In mathematics, a superfunction is a nonstandard name for an iterated function for complexified continuous iteration index. Roughly, for some function f and for some variable x, the superfunction could be defined by the expression

$S(z;x) = \underbrace{f\Big(f\big(\dots f(x)\dots\big)\Big)}_{z \text{ evaluations of the function }f} .$

Then, S(z;x) can be interpreted as the superfunction of the function f(x). Such a definition is valid only for a positive integer index z. The variable x is often omitted. Much study and many applications of superfunctions employ various extensions of these superfunctions to complex and continuous indices; and the analysis of the existence, uniqueness and their evaluation.

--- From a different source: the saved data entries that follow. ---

-- ==== Sys2Proof/Machine/Spec.lean ====
section
/-! DEFINITION. The row sets and the log of ordered tasks (spec 07 R168, R169, R172 to R174), and a scratchpad as its
core sees it (09 R231, R232). -/

namespace Sys2Proof.Machine

open Sys2Proof

/-! ## Scratchpad bytes -/

/-- n bytes of a core's scratchpad at an offset. -/
def State.scrBytes (s : State) (k off n : Nat) : List Byte := bytesAt s.mem.cells (scrPa k off) n

/-- A row as it will stand once every write on its way is performed. -/
def State.rowImage (s : State) (k row : Nat) : List Byte :=
  bytesAt ((s.coreAt k).writes.foldl (fun m w => setBytes m (scrPa k w.off) w.data) s.mem.cells) (scrPa k (64 * row)) 64

/-- One byte of a scratchpad as it will stand once every write on its way is performed. -/
def State.scrSettled (s : State) (k off : Nat) : Byte :=
  byteAt ((s.coreAt k).writes.foldl (fun m w => setBytes m (scrPa k w.off) w.data) s.mem.cells) (scrPa k off)

/-- Writes scratchpad bytes at once: an engine's or another core's write (R232). -/
def State.scrPut (s : State) (k off : Nat) (l : List Byte) : State :=
  s.setMem { s.mem with cells := setBytes s.mem.cells (scrPa k off) l }

/-- A scratchpad write of a slot, on its way to its bank (R232). -/
def State.scrWrite (s : State) (k slot off : Nat) (l : List Byte) (clean : Option Nat) : State :=
  let c := s.coreAt k
  s.setCore k { c with writes := c.writes ++ [⟨s.now + 4, slot, off, l, clean⟩] }

/-- The scratchpad writes of a core that are due are performed, in issue order (R232). -/
def State.flushWrites (s : State) (k : Nat) : State :=
  let c := s.coreAt k
  let due := c.writes.filter (fun w => decide (w.due ≤ s.now))
  let cells := due.foldl (fun m w => setBytes m (scrPa k w.off) w.data) s.mem.cells
  let c1 := due.foldl (fun c w => match w.clean with
    | some r => c.setRow r { c.row r with poison := false }
    | none => c) { c with writes := c.writes.filter (fun w => !decide (w.due ≤ s.now)) }
  (s.setMem { s.mem with cells := cells }).setCore k c1

/-- The writes to c0 to c7 that are due take effect in issue order (R227). -/
def State.flushC (s : State) (k : Nat) : State :=
  let c := s.coreAt k
  let due := c.cWrites.filter (fun w => decide (w.due ≤ s.now))
  let cs := due.foldl (fun m w => mput m w.n w.val) c.c
  s.setCore k { c with c := cs, cWrites := c.cWrites.filter (fun w => !decide (w.due ≤ s.now)) }

/-! ## The log (R172, R173) -/

/-- The ordered launch of a partition. -/
def State.orderedOf (s : State) (part : Nat) : Option Ordered := mget? s.work.ordered part

/-- The rows of the log region (R162). -/
def inLog (o : Ordered) (row : Nat) : Bool := o.lfirst ≤ row && row < o.lfirst + o.nlog + o.nlog / 8

/-- The tag of a log entry (R172). -/
def logTag (e : LogEnt) : Nat :=
  let body := match e.kind with
    | .rowImg row _ fe psn => row * 2 ^ 51 + b2n fe * 2 ^ 44 + b2n psn * 2 ^ 43
    | .child _ _ => 1 * 2 ^ 61
    | .dstore l => 2 * 2 ^ 61 + l.length * 2 ^ 40
    | .irrev l => 3 * 2 ^ 61 + l.length * 2 ^ 40
  2 ^ 63 + body + e.spec % 64 * 2 ^ 45 + e.ordn % 2 ^ 32

/-- The eight words of a packet as bytes. -/
def packetBytes (p : Words8) : List Byte :=
  natBytes 8 p.w0.toNat ++ natBytes 8 p.w1.toNat ++ natBytes 8 p.w2.toNat ++ natBytes 8 p.w3.toNat ++
  natBytes 8 p.w4.toNat ++ natBytes 8 p.w5.toNat ++ natBytes 8 p.w6.toNat ++ natBytes 8 p.w7.toNat

/-- A packet from 64 bytes. -/
def packetOf (l : List Byte) : Words8 :=
  let w (i : Nat) : Word := w64 (bytesNat ((l.drop (8 * i)).take 8))
  ⟨w 0, w 1, w 2, w 3, w 4, w 5, w 6, w 7⟩

/-- The image row of a log entry (R172, R173). -/
def logImage : LogKind → List Byte
  | .rowImg _ l _ _ => l
  | .child p _ => packetBytes p
  | .dstore l => l.flatMap (fun r => natBytes 8 r.1.toNat ++ natBytes 8 r.2.toNat)
  | .irrev l => l.flatMap (fun r => natBytes 8 r.1.toNat ++ natBytes 8 r.2.1.toNat ++ natBytes 8 r.2.2.1.toNat ++
      natBytes 8 r.2.2.2.toNat)

/-- The lowest free index of a log (R172). -/
def freeIdx (log : List LogEnt) : Nat → Nat → Option Nat
  | _, 0 => none
  | i, n + 1 => if log.any (fun e => e.idx == i) then freeIdx log (i + 1) n else some i

/-- Writes a log entry and its rows in the scratchpad. -/
def State.logStore (s : State) (k : Nat) (o : Ordered) (e : LogEnt) : State :=
  let c := s.coreAt k
  let s := s.setCore k { c with log := c.log.filter (fun x => x.idx != e.idx) ++ [e] }
  let s := s.scrPut k (64 * (o.lfirst + e.idx)) (logImage e.kind)
  s.scrPut k (64 * (o.lfirst + o.nlog) + 8 * e.idx) (natBytes 8 (logTag e))

/-- What taking a log entry comes to (R174). -/
inductive LogRes
  | ok (s : State)
  | wait (s : State)
  | unlogged (s : State)
  deriving DecidableEq, Repr

/-- The uncommitted task with log entries and the highest key, other than the one named. -/
def topHolder (c : Core) (spec : Nat) : Option Nat :=
  ((c.spec.filter (fun x => x.1 != spec && x.2.st != .committing && c.log.any (fun e => e.spec == x.1))).foldl
    (fun (best : Option (Nat × Nat)) x => match best with
      | none => some (x.1, x.2.key)
      | some (i, k) => if k < x.2.key then some (x.1, x.2.key) else some (i, k)) none).map (·.1)

/-- Starts a rollback of tasks of a core, unless one is under way there: what finds a conflict waits and finds it again (R170). -/
def State.rollBack (s : State) (k : Nat) (vs : List Nat) : State :=
  let mine (e : Ev) : Bool := match e with
    | .rollBack c _ => c == k
    | _ => false
  if s.sched.inbox.any mine || s.sched.timers.any (fun t => mine t.ev) then s else s.post (.rollBack k vs)

/-- Takes a log entry for a task (R173), or does as R174 states when none is free. -/
def State.takeLog (s : State) (k : Nat) (o : Ordered) (spec : Nat) (kind : LogKind) : LogRes :=
  let c := s.coreAt k
  match freeIdx c.log 0 o.nlog with
  | some i =>
    let e : LogEnt := ⟨i, spec, c.ordn, kind⟩
    .ok ((s.setCore k { c with ordn := (c.ordn + 1) % 2 ^ 32 }).logStore k o e)
  | none =>
    match mget? c.spec spec with
    | none => .wait s
    | some me =>
      if c.levee == some me.key then
        match topHolder c spec with
        | some v => .wait (s.rollBack k [v])
        | none => if c.log.any (fun e => e.spec != spec) then .wait s else .unlogged s
      else .wait s

/-! ## Row sets (R168, R169) -/

/-- Bit r of a row set. -/
def rowBit (r : Nat) : BitVec 768 := 1#768 <<< r

/-- The tasks of higher key that an access to a row conflicts with (R169). -/
def rowConflicts (c : Core) (spec key row : Nat) (write : Bool) : List Nat :=
  (c.spec.filter (fun x => x.1 != spec && decide (key < x.2.key) &&
    (x.2.wset.getLsbD row || (write && x.2.rset.getLsbD row)))).map (·.1)

/-- An access by an ordered task of core k to a row: conflicts are rolled back first, a first write takes a ROWIMG
entry, and the row enters the set (R168, R169, R173, R174). -/
def State.touchRow (s : State) (k spec row : Nat) (part : Nat) (write : Bool) : LogRes :=
  let c := s.coreAt k
  match mget? c.spec spec, s.orderedOf part with
  | some me, some o =>
    if inLog o row then .ok s
    else match rowConflicts c spec me.key row write with
      | v :: vs => .wait (s.rollBack k (v :: vs))
      | [] =>
        let enter (s : State) : State :=
          let c := s.coreAt k
          match mget? c.spec spec with
          | none => s
          | some me =>
            let me := if write then { me with wset := me.wset ||| rowBit row } else { me with rset := me.rset ||| rowBit row }
            s.setCore k { c with spec := mput c.spec spec me }
        if write && !me.wset.getLsbD row then
          let t := c.row row
          match s.takeLog k o spec (.rowImg row (s.rowImage k row) t.full t.poison) with
          | .ok s => .ok (enter s)
          | .unlogged s => .ok (enter s)
          | .wait s => .wait s
        else .ok (enter s)
  | _, _ => .ok s

/-- The tasks that an access to several rows conflicts with (R169); the rows of the log conflict with nothing. -/
def allConflicts (s : State) (k spec part : Nat) (l : List (Nat × Bool)) : List Nat :=
  match mget? (s.coreAt k).spec spec, s.orderedOf part with
  | some me, some o =>
    (l.flatMap (fun x => if inLog o x.1 then [] else rowConflicts (s.coreAt k) spec me.key x.1 x.2)).foldl numIns []
  | _, _ => []

/-- The rows of an access by an ordered task of core k, one after the other. -/
def State.enterRows (s : State) (k spec part : Nat) : List (Nat × Bool) → LogRes
  | [] => .ok s
  | (r, w) :: l => match s.touchRow k spec r part w with
    | .ok s => s.enterRows k spec part l
    | x => x

/-- An access by an ordered task of core k to several rows (row, write): the conflicts of all of them make one rollback
(R170), and all rows are entered before the access runs. -/
def State.touchAll (s : State) (k spec part : Nat) (l : List (Nat × Bool)) : LogRes :=
  match allConflicts s k spec part l with
  | [] => s.enterRows k spec part l
  | vs => .wait (s.rollBack k vs)

/-- The row accesses of a slot's task, which are entered when it is ordered. -/
def State.touchRows (s : State) (id : SlotId) (l : List (Nat × Bool)) : LogRes :=
  let t := (s.slotAt id).task
  if !t.ord then .ok s else s.touchAll (coreOf t.dcore) t.spec (s.partOf t.launch) l

/-! ## Access to own rows: vector unit, empty and poisoned rows (R231, R233) -/

/-- Whether the vector unit of a core is busy on this cycle. -/
def State.vuBusy (s : State) (k : Nat) : Bool := s.now < (s.coreAt k).vuBusy

/-- Occupies the vector unit of a core. -/
def State.occupy (s : State) (k n : Nat) : State :=
  let c := s.coreAt k
  s.setCore k { c with vuBusy := s.now + n }

/-- The poison trap of a row (R415). -/
def State.rowPoison (s : State) (r : Nat) : Trap := ⟨trapPoison, 0, w64 r, s.sched.ir.pc⟩

/-- A scratchpad access by the issuing slot on its dispatching core: it loses its turn while the vector unit is busy
(R233), parks on an empty row it reads (R231), takes the data-poison trap on a poisoned row it reads, enters the rows
into an ordered task's sets (R168), and then goes on. -/
def scrAccess (s : State) (reads writes : List Nat) (cost : Nat) (k : State → Res) : Res :=
  let c := s.coreAt s.here
  if s.vuBusy s.here then .next s
  else if reads.any (fun r => !(c.row r).full) then .next s
  else match reads.find? (fun r => (c.row r).poison) with
    | some r => .next (s.raise s.sched.cur (s.rowPoison r))
    | none =>
      match s.touchRows s.sched.cur (reads.map (·, false) ++ writes.map (·, true)) with
      | .ok s => k (s.occupy s.here cost)
      | .wait s => .next s
      | .unlogged s => .next s

end Sys2Proof.Machine
end

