/-- A unit reads the line at an address for a launch: of this module's own memory at once, else when the line has come. -/
def unitLine (s : State) (loc job launch : Nat) (va : Word) (dev pa : Nat) : LineRead :=
  let key := s.accKey job va
  if dev = s.fabric.self && !paOk s pa then .fault causePhysaddr
  else if dev = s.fabric.self && encrypted (region pa) && !s.keyLive key then .fault causeKeydead
  else if dev = s.fabric.self && region pa < 4 then
    match lineBusy s pa false with
    | some s => .wait s
    | none => .ok (s.mem.read key (pa / 64 * 64) 64) (s.heat pa)
  else match findLine s.mem loc dev (pa / 64) with
    | some l => .ok (l.read key) (s.setMem (dropLine s.mem loc dev (pa / 64)))
    | none =>
      match lineDead s loc dev (pa / 64) with
      | some c => .fault c
      | none => .wait (if dev = s.fabric.self && region pa = 8 then s.askHostLine loc job launch false false va pa
          else s.askLine loc dev (pa / 64))

/-! ## Where an access of a thread runs (R338) -/

/-- A thread's access as its home will see it. -/
def threadAccess (s : State) (sl : Slot) (va : Word) (x : Xlat) (dst : Nat) (how : Perform) (count : Nat) : Access :=
  { srcs := [⟨gcid s s.here, s.sched.cur.slot, count⟩], org := sl.task.dcore * 16 + s.sched.cur.slot, va := va, pa := x.pa,
    pc := s.sched.ir.pc, job := sl.task.job, launch := sl.task.launch, part := s.partOfTask sl.task, user := !sl.sup,
    ord := sl.task.ord, handler := sl.task.handler, release := false, dst := dst, how := how }

/-- An access leaves the issuing slot for its home, in this module or another. -/
def State.leave (s : State) (dev : Nat) (a : Access) : State :=
  if dev = s.fabric.self then s.send (srcKey s.here s.sched.cur.slot) (homeOf a.pa) (.homeAccess a)
  else s.askAccess dev a (s.accKey a.job a.va)

/-- A posted access leaves: the posted count rises; at 1,023 the slot loses its turn (R65). -/
def postAccess (s : State) (sl : Slot) (x : Xlat) (a : Access) : Res :=
  if 1023 ≤ sl.posted then .next s
  else .next ((s.retire { sl with posted := sl.posted + 1 }).leave x.dev a)

/-- Whether a barrier request. -/
def opBarrier : Perform → Bool
  | .barrier _ _ => true
  | _ => false

/-- Whether a block lies in PHASED memory of this module: its home refuses the request (R356). -/
def phasedBarrier (s : State) (x : Xlat) (how : Perform) : Bool := opBarrier how && x.ty == 1 && x.dev == s.fabric.self

/-- An access runs again: it is translated where it was issued, or at its home when that is another module. -/
def State.rerun (s : State) (a : Access) : State :=
  let loc := match a.srcs with
    | x :: _ => if modOf x.core = s.fabric.self then coreOf x.core else homeOf a.pa
    | [] => homeOf a.pa
  match translate s loc a.job a.user a.va (opNeed a.how) with
  | (.ok x, s) =>
    if phasedBarrier s x a.how then s.homeFault { a with pa := x.pa } causeUnsupatom
    else if x.dev = s.fabric.self then s.post (.homeAccess { a with pa := x.pa }) else s.askAccess x.dev { a with pa := x.pa } (s.accKey a.job a.va)
  | (.zpage pte, s) => s.askPage pte a.job a.va a.launch (.access a)
  | (.fault c lv, s) => s.homeFaultAt a c lv

/-- An access leaves for its home or unit. -/
def State.sendHome (s : State) (x : Xlat) (a : Access) : State :=
  if phasedBarrier s x a.how then s.homeFault a causeUnsupatom else s.leave x.dev a

/-- Sends an access to its home or unit without migration (R338): the destination is pending, the slot goes on. -/
def sendAccess (s : State) (sl : Slot) (x : Xlat) (a : Access) : State :=
  let two := match a.how with
    | .cas2 _ _ _ _ => true
    | _ => false
  let sl := if two then (sl.pendG a.dst).pendG (a.dst + 1) else sl.pendG a.dst
  (s.retire { sl with outst := sl.outst + 1 }).sendHome x a

/-- The slot parks at its instruction until the answer comes (R224). -/
def Slot.parkFor (sl : Slot) (ir : Fetched) (dst : Nat) : Slot :=
  let g := sl.goTo ir ir.npc ir.npcEnd false
  { g with st := .waiting, pc := ir.pc, fell := sl.fell, next := ir.npc, nextFell := ir.npcEnd, wreg := dst }
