/-- SRR (R412): TFMT and TSCL are read on the dispatching core (R228). -/
def execSrr (d : Reg) (n : BitVec 10) (s : State) : Res :=
  let r := valueInto s [s.funcTrap (!sysKnown n.toNat), if sysSuper n.toNat then s.privTrap else none] d
    (fun sl => sysValue s sl n.toNat)
  if n.toNat = 0x13 || n.toNat = 0x14 then onHome s r else r

/-- A word that names no instruction takes the zero-word or the illegal-instruction trap (R303). -/
def execIllegalInstruction (w : BitVec 32) (s : State) : Res :=
  .next (s.raise s.sched.cur
    (if w = 0 then ⟨trapZero, 0, 0, s.sched.ir.pc⟩ else ⟨trapIllegal, 0, w.zeroExtend 64, s.sched.ir.pc⟩))

/-! ## ERET and SRW (R412, R416) -/

/-- ERET (R416): allowed only in a trap. -/
def execEret (s : State) : Res :=
  issueAfter s [s.privTrap] noDemand (fun _ => if s.me.intrap then none else some s.badOperand)
    (fun _ sl => .next (s.setMe (sl.leaveTrap s.sched.ir)))

/-- What a write to a system register does to the machine; registers of the slot are in `sysWriteSlot` (R412). -/
def sysWrite (s : State) (n : Nat) (v : Word) : State :=
  let k := s.here
  let c := s.coreAt k
  if n ≤ 7 then s.setCore k { c with cWrites := c.cWrites ++ [⟨s.now + 4, n, v⟩] }
  else if n = 0x12 && isTile s.part k then writeMxmode s k v
  else if n = 0x18 && isTile s.part k then writeCorecfg s k v
  else if n = 0x1A then
    s.post (if bit v.toNat 63 then .freplayAbort (v.toNat % 2 ^ 63) else .freplayReplay (v.toNat % 2 ^ 63))
  else if n = 0x20 then s.setCore k { c with tvec := tvecOf v }
  else s

/-- What a write to a system register does to the slot: TEPC and TSTAT.PSUP. -/
def sysWriteSlot (sl : Slot) (n : Nat) (v : Word) : Slot :=
  if n = 0x21 then { sl with tepc := v } else if n = 0x24 then { sl with psup := v.getLsbD 1 } else sl

/-- SRW (R412): g[d] is read plainly; a write to a read-only register is ignored. -/
def execSrw (d : Reg) (n : BitVec 10) (s : State) : Res :=
  issueAfter s [s.funcTrap (!sysKnown n.toNat), s.privTrap] ⟨none, none, some d.toNat, [], []⟩ noChecks (fun v sl =>
    .next ((sysWrite s n.toNat v.d).retire (sysWriteSlot sl n.toNat v.d)))

/-! ## TLBI (R110, R419) -/

/-- What a TLBI selects: all entries, or a job's, or one page of a job. -/
inductive TlbSel
  | all
  | job (j : Nat)
  | page (j : Nat) (va : Nat)
  deriving DecidableEq, Repr

/-- Whether a cached entry is selected; entries of a partition go with ALL only (R110). -/
def TlbSel.hits (x : TlbSel) (e : TcEnt) : Bool :=
  match x with
  | .all => true
  | .job j => e.tag == j
  | .page j va => e.tag == j && e.vpn == vpnAt va e.level

/-- Whether a cache lies in the scope instance of a core (R419): 1 core, 2 cluster, 3 die, 4 and 5 everywhere. -/
def locInScope (k scope loc : Nat) : Bool :=
  if 4 ≤ scope then true
  else if scope = 1 then loc == k
  else if scope = 2 then (loc < 65536 && loc / 16 == k / 16) || loc == sharedLoc k
  else if loc < 65536 then coreDie loc == coreDie k
  else if loc = 79999 then coreDie k == 8
  else if loc < 72000 then (loc - 70000) / 128 == coreDie k
  else (loc - 72000) / 32 == coreDie k

/-- Whether a code cache lies in the scope instance of a core. -/
def codeInScope (k scope loc : Nat) : Bool :=
  if 4 ≤ scope then true
  else if scope ≤ 2 then loc == codeLoc k
  else if loc = 4999 then coreDie k == 8
  else if loc < 4100 then (loc - 3000) / 128 == coreDie k
  else (loc - 4100) / 32 == coreDie k

/-- Drops the selected entries and the code lines of the pages they cover (R110, R290). -/
def tlbiDrop (m : Mem) (k scope : Nat) (x : TlbSel) : Mem :=
  let hit := m.tcache.filter (fun e => locInScope k scope e.loc && x.hits e)
  let lv := (hit.filter (fun e => e.pte.toNat % 8 != 0)).foldl (fun n e => max n e.level) 0
  let codeHit (c : CodeLine) : Bool := codeInScope k scope c.loc && (match x with
    | .all => true
    | .job j => c.job == j
    | .page j va => c.job == j && c.vpage / 512 ^ lv == vpnAt va 0 / 512 ^ lv)
  { m with tcache := m.tcache.filter (fun e => !(locInScope k scope e.loc && x.hits e)),
           code := m.code.filter (fun c => !codeHit c) }

/-- The job that a selection names, and the page. -/
def TlbSel.job? (x : TlbSel) : Option Nat :=
  match x with
  | .all => none
  | .job j => some j
  | .page j _ => some j

def TlbSel.vpage? (x : TlbSel) : Option Nat :=
  match x with
  | .page _ va => some (vpnAt va 0)
  | _ => none

/-- Whether something of a job at an address used a translation that a TLBI dropped. -/
def tlbUses (job vpage : Option Nat) (j : Nat) (va : Word) : Bool :=
  job.all (fun x => x == j) && vpage.all (fun x => x == vpnAt va.toNat 0)

/-- An event that carries an access to its home. -/
def evAccess (e : Ev) : Option Access :=
  match e with
  | .homeAccess a => some a
  | _ => none

/-- The accesses on their way to a home of this module or being served there: those in packets and retries, those that wait
for a page that moves or for the host, and those that the host or the pool memory has not answered. -/
def openAccesses (s : State) : List Access :=
  s.sched.net.filterMap (fun f => evAccess f.ev) ++ s.sched.inbox.filterMap evAccess ++
  s.sched.timers.filterMap (fun t => evAccess t.ev) ++ s.mem.moving.flatMap MovingPage.queue ++ s.host.hostWaits.map (·.1) ++
  s.host.pendingReads.filterMap (fun r => match r.2 with
    | .access a => some a
    | .poolWrite a _ _ => some a
    | _ => none)

/-- The lines that copy engines own, with the jobs of their streams. -/
def ownedLines (s : State) (job vpage : Option Nat) : List (Nat × Nat) :=
  s.work.clusters.flatMap (fun c => (c.2.copyLines.filter (fun o =>
    tlbUses job vpage ((mget? c.2.copies o.sid).elim 0 CpStream.job) o.va)).map (fun o => (o.dev, o.line)))

/-- What an access counts for at a slot that awaits its answer. -/
def answersOf (g slot : Nat) (a : Access) : Nat :=
  ((a.srcs.filter (fun x => x.core == g && x.slot == slot)).map (fun x => max 1 x.count)).foldl (· + ·) 0

/-- The accesses of this module that have no answer yet though they are on no way: they wait for a tag, or for a fault. -/
def restingAccesses (s : State) : List Access :=
  let what (r : Replay) : Option Access := match r.what with
    | .access a => some a
    | _ => none
  s.mem.waiters.map Waiter.acc ++ s.mem.replay.filterMap what ++ s.mem.stopped.filterMap what ++
    (s.churn.zwait.map (·.2)).filterMap what

/-- The acknowledgements on their way to a slot inside the module. -/
def acksComing (s : State) (id : SlotId) : Nat :=
  (s.sched.net.map (fun f => f.ev) ++ s.sched.inbox).foldl (fun n e => match e with
    | .pwack i k => if i == id then n + k else n
    | _ => n) 0

/-- The answers that a slot awaits from other modules. -/
def answersFar (s : State) (id : SlotId) (sl : Slot) : Nat :=
  let near := (openAccesses s ++ restingAccesses s).foldl (fun n a => n + answersOf (gcid s id.core) id.slot a) 0
  sl.posted + sl.outst - near - acksComing s id

/-- The slots of a job, but for one, that await answers of other modules, and how many. -/
def waitingSlots (s : State) (id : SlotId) (job : Option Nat) : List (SlotId × Nat) :=
  (s.cores.flatMap (fun c => (c.2.slots.filter (fun x => (⟨c.1, x.1⟩ : SlotId) != id &&
    (x.2.posted != 0 || x.2.outst != 0) && job.all (fun j => j == x.2.task.job))).map (fun x =>
      ((⟨c.1, x.1⟩ : SlotId), answersFar s ⟨c.1, x.1⟩ x.2)))).filter (fun x => x.2 != 0)

/-- Answers of another module have come to a slot: a TLBI that waits for them waits for fewer. -/
def State.farAnswer (s : State) (id : SlotId) (n : Nat) : State :=
  s.setMem { s.mem with tlbis := s.mem.tlbis.map (fun (w : TlbWait) =>
    { w with slots := (w.slots.map (fun x => if x.1 == id then (x.1, x.2 - n) else x)).filter (fun x => x.2 != 0) }) }

/-- Accesses that wait at a home under a selected translation are translated again (R110 step 4). -/
def retranslate (s : State) (p : Access → Bool) : State :=
  (s.mem.waiters.filter (fun w => p w.acc && !opBarrier w.acc.how)).foldl (fun s w =>
    let rest := s.mem.waiters.filter (fun y => y != w)
    match translate s (homeOf w.acc.pa) w.acc.job w.acc.user w.acc.va (opNeed w.acc.how) with
    | (.ok y, s) => if y.pa = w.acc.pa && y.dev = s.fabric.self then s else (s.setMem { s.mem with waiters := rest }).rerun w.acc
    | (_, s) => (s.setMem { s.mem with waiters := rest }).rerun w.acc) s

/-- The caches of a scope drop what a TLBI selects, and wait for the accesses that used it (R110 steps 2 to 4). -/
def State.tlbiStart (s : State) (id : SlotId) (k scope left : Nat) (x : TlbSel) : State :=
  let s := s.setMem (tlbiDrop s.mem k scope x)
  let s := retranslate s (fun a => tlbUses x.job? x.vpage? a.job a.va)
  let w : TlbWait := {
    id := id, job := x.job?, vpage := x.vpage?, left := left,
    accs := (openAccesses s).filter (fun a => tlbUses x.job? x.vpage? a.job a.va),
    owned := ownedLines s x.job? x.vpage?, slots := waitingSlots s id x.job? }
  (s.setMem { s.mem with tlbis := s.mem.tlbis ++ [w] }).post (.tlbiComplete id)

/-- The shared form of TLBI: the slot waits for a posted count of zero, the entries are dropped, and the slot waits
until every cache has reported, those of other modules too at fabric scope (R110, R419). -/
def tlbiForm (s : State) (m : Demand) (scope : BitVec 3) (sel : Vals → TlbSel) : Res :=
  issueAfter s [s.funcTrap (scope == 0), s.privTrap] m noChecks (fun v sl =>
    if sl.posted != 0 || s.acqWait || s.mustWait then .next s
    else
      let wide := decide (5 ≤ scope.toNat) && s.fabric.enable
      let s := (s.setMe (sl.parkFor s.sched.ir 0)).tlbiStart s.sched.cur s.here scope.toNat
        (if wide then s.otherModules.length else 0) (sel v)
      .next (if wide then s.otherModules.foldl (fun s m => s.ask 2 m 0 s.here s.sched.cur.slot (s.partOfTask sl.task) 0
        (.tlbi (sel v).job? (sel v).vpage?)) s else s))

/-- TLBI.PAGE (R419). -/
def execTlbiPage (o : OpsAB) (scope : BitVec 3) (s : State) : Res :=
  tlbiForm s ⟨some (o.a.toNat, o.sa), some (o.b.toNat, o.sb), none, [], []⟩ scope
    (fun v => .page (bits v.b.toNat 15 0) v.a.toNat)

/-- TLBI.JOB (R419). -/
def execTlbiJob (b : Reg) (sb : Bool) (scope : BitVec 3) (s : State) : Res :=
  tlbiForm s ⟨none, some (b.toNat, sb), none, [], []⟩ scope (fun v => .job (bits v.b.toNat 15 0))

/-- TLBI.ALL (R419). -/
def execTlbiAll (scope : BitVec 3) (s : State) : Res := tlbiForm s noDemand scope (fun _ => .all)

/-- What a TLBI still waits for. -/
def TlbWait.rest (w : TlbWait) (s : State) : TlbWait :=
  { w with accs := w.accs.filter (openAccesses s).contains,
           owned := w.owned.filter (fun o => s.work.clusters.any (fun c => c.2.copyLines.any (fun l => l.dev == o.1 && l.line == o.2))) }

/-- Whether it waits for nothing. -/
def TlbWait.over (w : TlbWait) : Bool := w.left == 0 && w.accs.isEmpty && w.owned.isEmpty && w.slots.isEmpty

/-- The identity under which the TLBI of a slot of another module is kept. -/
def tlbiOf (src slot : Nat) : SlotId := ⟨2 ^ 30 + src, slot⟩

The Ackermann functions and tetration can be interpreted in terms of super-functions.

## History

Analysis of superfunctions arose from applications of the evaluation of fractional iterations of functions. Superfunctions and their inverses allow evaluation of not only the first negative power of a function (inverse function), but also of any real and even complex iterate of that function. Historically, an early function of this kind considered was $\sqrt{\exp}~$; the function $\sqrt{!~}~$ has then been used as the logo of the Physics department of the Moscow State University. [1]

At that time, these investigators did not have computational access for the evaluation of such functions, but the function $\sqrt{\exp}$ was luckier than $~\sqrt{!~}~~$: at the very least, the existence of the holomorphic function $\varphi$ such that $\varphi(\varphi(u))=\exp(u)$ had been demonstrated in 1950 by Hellmuth Kneser.[2]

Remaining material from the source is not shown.